So we’re trying to track a high-tech, intangible economy using frameworks built for factories and physical capital. No wonder the stats look unimpressed. They’re staring at the smallest part of the machine and we’re calling it “the economy”.

Driver three, the work redesign problem and the pilot graveyard

This is the part that nobody will like, because it requires real effort, accountability, and the terrifying act of changing how work is actually done. AI does not automatically create productivity gains, even if measurement were perfect and dashboards were honest. The biggest blocker is that most organizations simply bolt AI onto old processes and call it “transformation” instead of redesign work to fit the technology. Everyone who has ever done an ERP implementation will concur. It is easier to change the way the organization works, than to change the underlying technology. How counterintuitive this may seem to you, it is true.

When you layer AI on top of outdated workflows that tends to produce small benefits at best, and brand-new friction at worst. Ok, you get faster drafts, but slower approvals, or maybe you get faster tickets, but more escalations, or faster code output, but slower debugging. You get my drift. You get speed in one corner, and chaos everywhere else.

The fix is on the operational side. It is what the peeps at MIT Sloan Management Review describe as a work-backward approach. Not “tool-forward”. Get it? Not “vendor-forward”. Not “let’s run a pilot because the board asked”. Work-backward. Get it?

Maybe not. Allow me to mansplain:

That approach means

Break a job into the actual tasks people do all day
Decide which tasks are best done by AI, which by humans, and which by a human using AI
Rebuild the workflow so it actually functions end-to-end
Define outcomes (time, quality, cost, risk) and measure those outcomes like you mean it

This is an operating model change since it touches roles, responsibilities, governance, data, and incentives. In other words, it touches the things organizations avoid touching, which is why so many “AI programs” look like a graveyard of pilots.

When teams do redesign work properly, the results are boring in the best way, but you’ll see effort drops, and cycle time improves, or costs come down, and quality rises, and people stop quitting their projects and abandoning results.

But most organizations never do the hard part. Especially the ones where the CEO or the board just wants to join the herd and “also have some AI bling bling” to show off at the golf course and to tell their grandkids they’re still with the game. These get stuck in tech-forward pilots. They experiment with AI tools without changing the underlying workflow, incentives, or operating model. They treat AI like it’s a feature add-on instead of a process redesign trigger. And then they wonder why nothing ever scales.

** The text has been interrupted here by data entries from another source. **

section
variable (d : Dev) (g : Nat) (f : Grid → Grid)
@[simp] theorem modGrid_cfg : (d.modGrid g f).cfg = d.cfg := rfl
@[simp] theorem modGrid_now : (d.modGrid g f).now = d.now := rfl
@[simp] theorem modGrid_free : (d.modGrid g f).free = d.free := rfl
@[simp] theorem modGrid_nextId : (d.modGrid g f).nextId = d.nextId := rfl
@[simp] theorem modGrid_cur : (d.modGrid g f).cur = d.cur := rfl
@[simp] theorem modGrid_rested : (d.modGrid g f).rested = d.rested := rfl
@[simp] theorem modGrid_past : (d.modGrid g f).past = d.past := rfl
@[simp] theorem modGrid_fences : (d.modGrid g f).fences = d.fences := rfl
@[simp] theorem modGrid_lags : (d.modGrid g f).lags = d.lags := rfl
@[simp] theorem modGrid_groups : (d.modGrid g f).groups = d.groups := rfl
@[simp] theorem modGrid_lastWarp : (d.modGrid g f).lastWarp = d.lastWarp := rfl
@[simp] theorem modGrid_queues : (d.modGrid g f).queues = d.queues := rfl
@[simp] theorem modGrid_dists : (d.modGrid g f).dists = d.dists := rfl
@[simp] theorem modGrid_mem : (d.modGrid g f).mem = d.mem := rfl
@[simp] theorem modGrid_hive : (d.modGrid g f).hive = d.hive := rfl
@[simp] theorem modGrid_l1 : (d.modGrid g f).l1 = d.l1 := rfl
@[simp] theorem modGrid_tlb : (d.modGrid g f).tlb = d.tlb := rfl
@[simp] theorem modGrid_ibuf : (d.modGrid g f).ibuf = d.ibuf := rfl
@[simp] theorem modGrid_bad : (d.modGrid g f).bad = d.bad := rfl
@[simp] theorem modGrid_owner : (d.modGrid g f).owner = d.owner := rfl
@[simp] theorem modGrid_badReg : (d.modGrid g f).badReg = d.badReg := rfl
@[simp] theorem modGrid_badTile : (d.modGrid g f).badTile = d.badTile := rfl
@[simp] theorem modGrid_tlbinv : (d.modGrid g f).tlbinv = d.tlbinv := rfl
@[simp] theorem modGrid_sems : (d.modGrid g f).sems = d.sems := rfl
@[simp] theorem modGrid_semKnow : (d.modGrid g f).semKnow = d.semKnow := rfl
@[simp] theorem modGrid_ops : (d.modGrid g f).ops = d.ops := rfl
@[simp] theorem modGrid_segs : (d.modGrid g f).segs = d.segs := rfl
@[simp] theorem modGrid_slots : (d.modGrid g f).slots = d.slots := rfl
@[simp] theorem modGrid_stages : (d.modGrid g f).stages = d.stages := rfl
@[simp] theorem modGrid_draws : (d.modGrid g f).draws = d.draws := rfl
@[simp] theorem modGrid_drones : (d.modGrid g f).drones = d.drones := rfl
@[simp] theorem modGrid_boxes : (d.modGrid g f).boxes = d.boxes := rfl
@[simp] theorem modGrid_polver : (d.modGrid g f).polver = d.polver := rfl
@[simp] theorem modGrid_polKnow : (d.modGrid g f).polKnow = d.polKnow := rfl
@[simp] theorem modGrid_vfs : (d.modGrid g f).vfs = d.vfs := rfl
@[simp] theorem modGrid_parts : (d.modGrid g f).parts = d.parts := rfl
@[simp] theorem modGrid_clus : (d.modGrid g f).clus = d.clus := rfl
@[simp] theorem modGrid_evsel : (d.modGrid g f).evsel = d.evsel := rfl
@[simp] theorem modGrid_evcnt : (d.modGrid g f).evcnt = d.evcnt := rfl
@[simp] theorem modGrid_evovf : (d.modGrid g f).evovf = d.evovf := rfl
@[simp] theorem modGrid_ovfs : (d.modGrid g f).ovfs = d.ovfs := rfl
@[simp] theorem modGrid_odd : (d.modGrid g f).odd = d.odd := rfl
@[simp] theorem modGrid_watch : (d.modGrid g f).watch = d.watch := rfl
@[simp] theorem modGrid_hits : (d.modGrid g f).hits = d.hits := rfl
@[simp] theorem modGrid_late : (d.modGrid g f).late = d.late := rfl
@[simp] theorem modGrid_downDie : (d.modGrid g f).downDie = d.downDie := rfl
@[simp] theorem modGrid_downNode : (d.modGrid g f).downNode = d.downNode := rfl
@[simp] theorem modGrid_bienoHeld : (d.modGrid g f).bienoHeld = d.bienoHeld := rfl
@[simp] theorem modGrid_halted : (d.modGrid g f).halted = d.halted := rfl
@[simp] theorem modGrid_power : (d.modGrid g f).power = d.power := rfl
@[simp] theorem modGrid_flits : (d.modGrid g f).flits = d.flits := rfl
end

section
variable (d : Dev) (g : Nat) (f : Draw → Draw)
@[simp] theorem modDraw_cfg : (d.modDraw g f).cfg = d.cfg := rfl
@[simp] theorem modDraw_now : (d.modDraw g f).now = d.now := rfl
@[simp] theorem modDraw_free : (d.modDraw g f).free = d.free := rfl
@[simp] theorem modDraw_nextId : (d.modDraw g f).nextId = d.nextId := rfl
@[simp] theorem modDraw_cur : (d.modDraw g f).cur = d.cur := rfl
@[simp] theorem modDraw_rested : (d.modDraw g f).rested = d.rested := rfl
@[simp] theorem modDraw_past : (d.modDraw g f).past = d.past := rfl
@[simp] theorem modDraw_fences : (d.modDraw g f).fences = d.fences := rfl
@[simp] theorem modDraw_lags : (d.modDraw g f).lags = d.lags := rfl
@[simp] theorem modDraw_groups : (d.modDraw g f).groups = d.groups := rfl
@[simp] theorem modDraw_lastWarp : (d.modDraw g f).lastWarp = d.lastWarp := rfl
@[simp] theorem modDraw_grids : (d.modDraw g f).grids = d.grids := rfl
@[simp] theorem modDraw_queues : (d.modDraw g f).queues = d.queues := rfl
@[simp] theorem modDraw_dists : (d.modDraw g f).dists = d.dists := rfl
@[simp] theorem modDraw_mem : (d.modDraw g f).mem = d.mem := rfl
@[simp] theorem modDraw_hive : (d.modDraw g f).hive = d.hive := rfl
@[simp] theorem modDraw_l1 : (d.modDraw g f).l1 = d.l1 := rfl
@[simp] theorem modDraw_tlb : (d.modDraw g f).tlb = d.tlb := rfl
@[simp] theorem modDraw_ibuf : (d.modDraw g f).ibuf = d.ibuf := rfl
@[simp] theorem modDraw_bad : (d.modDraw g f).bad = d.bad := rfl
@[simp] theorem modDraw_owner : (d.modDraw g f).owner = d.owner := rfl
@[simp] theorem modDraw_badReg : (d.modDraw g f).badReg = d.badReg := rfl
@[simp] theorem modDraw_badTile : (d.modDraw g f).badTile = d.badTile := rfl
@[simp] theorem modDraw_tlbinv : (d.modDraw g f).tlbinv = d.tlbinv := rfl
@[simp] theorem modDraw_sems : (d.modDraw g f).sems = d.sems := rfl
@[simp] theorem modDraw_semKnow : (d.modDraw g f).semKnow = d.semKnow := rfl
@[simp] theorem modDraw_ops : (d.modDraw g f).ops = d.ops := rfl
@[simp] theorem modDraw_segs : (d.modDraw g f).segs = d.segs := rfl
@[simp] theorem modDraw_slots : (d.modDraw g f).slots = d.slots := rfl
@[simp] theorem modDraw_stages : (d.modDraw g f).stages = d.stages := rfl
@[simp] theorem modDraw_drones : (d.modDraw g f).drones = d.drones := rfl
@[simp] theorem modDraw_boxes : (d.modDraw g f).boxes = d.boxes := rfl
@[simp] theorem modDraw_polver : (d.modDraw g f).polver = d.polver := rfl
@[simp] theorem modDraw_polKnow : (d.modDraw g f).polKnow = d.polKnow := rfl
@[simp] theorem modDraw_vfs : (d.modDraw g f).vfs = d.vfs := rfl
@[simp] theorem modDraw_parts : (d.modDraw g f).parts = d.parts := rfl
@[simp] theorem modDraw_clus : (d.modDraw g f).clus = d.clus := rfl
@[simp] theorem modDraw_evsel : (d.modDraw g f).evsel = d.evsel := rfl
@[simp] theorem modDraw_evcnt : (d.modDraw g f).evcnt = d.evcnt := rfl
@[simp] theorem modDraw_evovf : (d.modDraw g f).evovf = d.evovf := rfl
@[simp] theorem modDraw_ovfs : (d.modDraw g f).ovfs = d.ovfs := rfl
@[simp] theorem modDraw_odd : (d.modDraw g f).odd = d.odd := rfl
@[simp] theorem modDraw_watch : (d.modDraw g f).watch = d.watch := rfl
@[simp] theorem modDraw_hits : (d.modDraw g f).hits = d.hits := rfl
@[simp] theorem modDraw_late : (d.modDraw g f).late = d.late := rfl
@[simp] theorem modDraw_downDie : (d.modDraw g f).downDie = d.downDie := rfl
@[simp] theorem modDraw_downNode : (d.modDraw g f).downNode = d.downNode := rfl
@[simp] theorem modDraw_bienoHeld : (d.modDraw g f).bienoHeld = d.bienoHeld := rfl
@[simp] theorem modDraw_halted : (d.modDraw g f).halted = d.halted := rfl
@[simp] theorem modDraw_power : (d.modDraw g f).power = d.power := rfl
@[simp] theorem modDraw_flits : (d.modDraw g f).flits = d.flits := rfl
end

And that’s how the paradox survives. Adoption metrics can look high while implementation is shallow. A pilot can count as “adoption” even if it changes nothing that matters. You end up with a “prompt guild” and the same output, the same backlog, the same pain, just more confident emails.

This visual tells you that AI only pays off when you start with the work and rebuild the way it flows, instead of stapling a tool onto the same old mess. The warning is about the fact that “AI pilots” skip the hard middle part where value is actually created, so they look impressive in demos and then die in production like a sad little prototype with a budget.

And, friend, if you recognize your own organization in that red box, well, congratulations, you’ve achieved operational self-awareness… now do something with it.

This funnel is the corporate AI lifecycle in its natural habitat. It’s full of hope at the top, and then bleeding out by the time it hits reality.

It starts wide with “ideas” and “pilots,” because ideation is cheap and optimism is basically a renewable resource. But the moment the work has to be integrated into real workflows, the funnel collapses. That middle section is where most initiatives die because the organization refuses to do the unsexy parts like data cleanup, access rules, compliance, ownership, change management, and the awkward conversation where someone has to admit the current process is garbage.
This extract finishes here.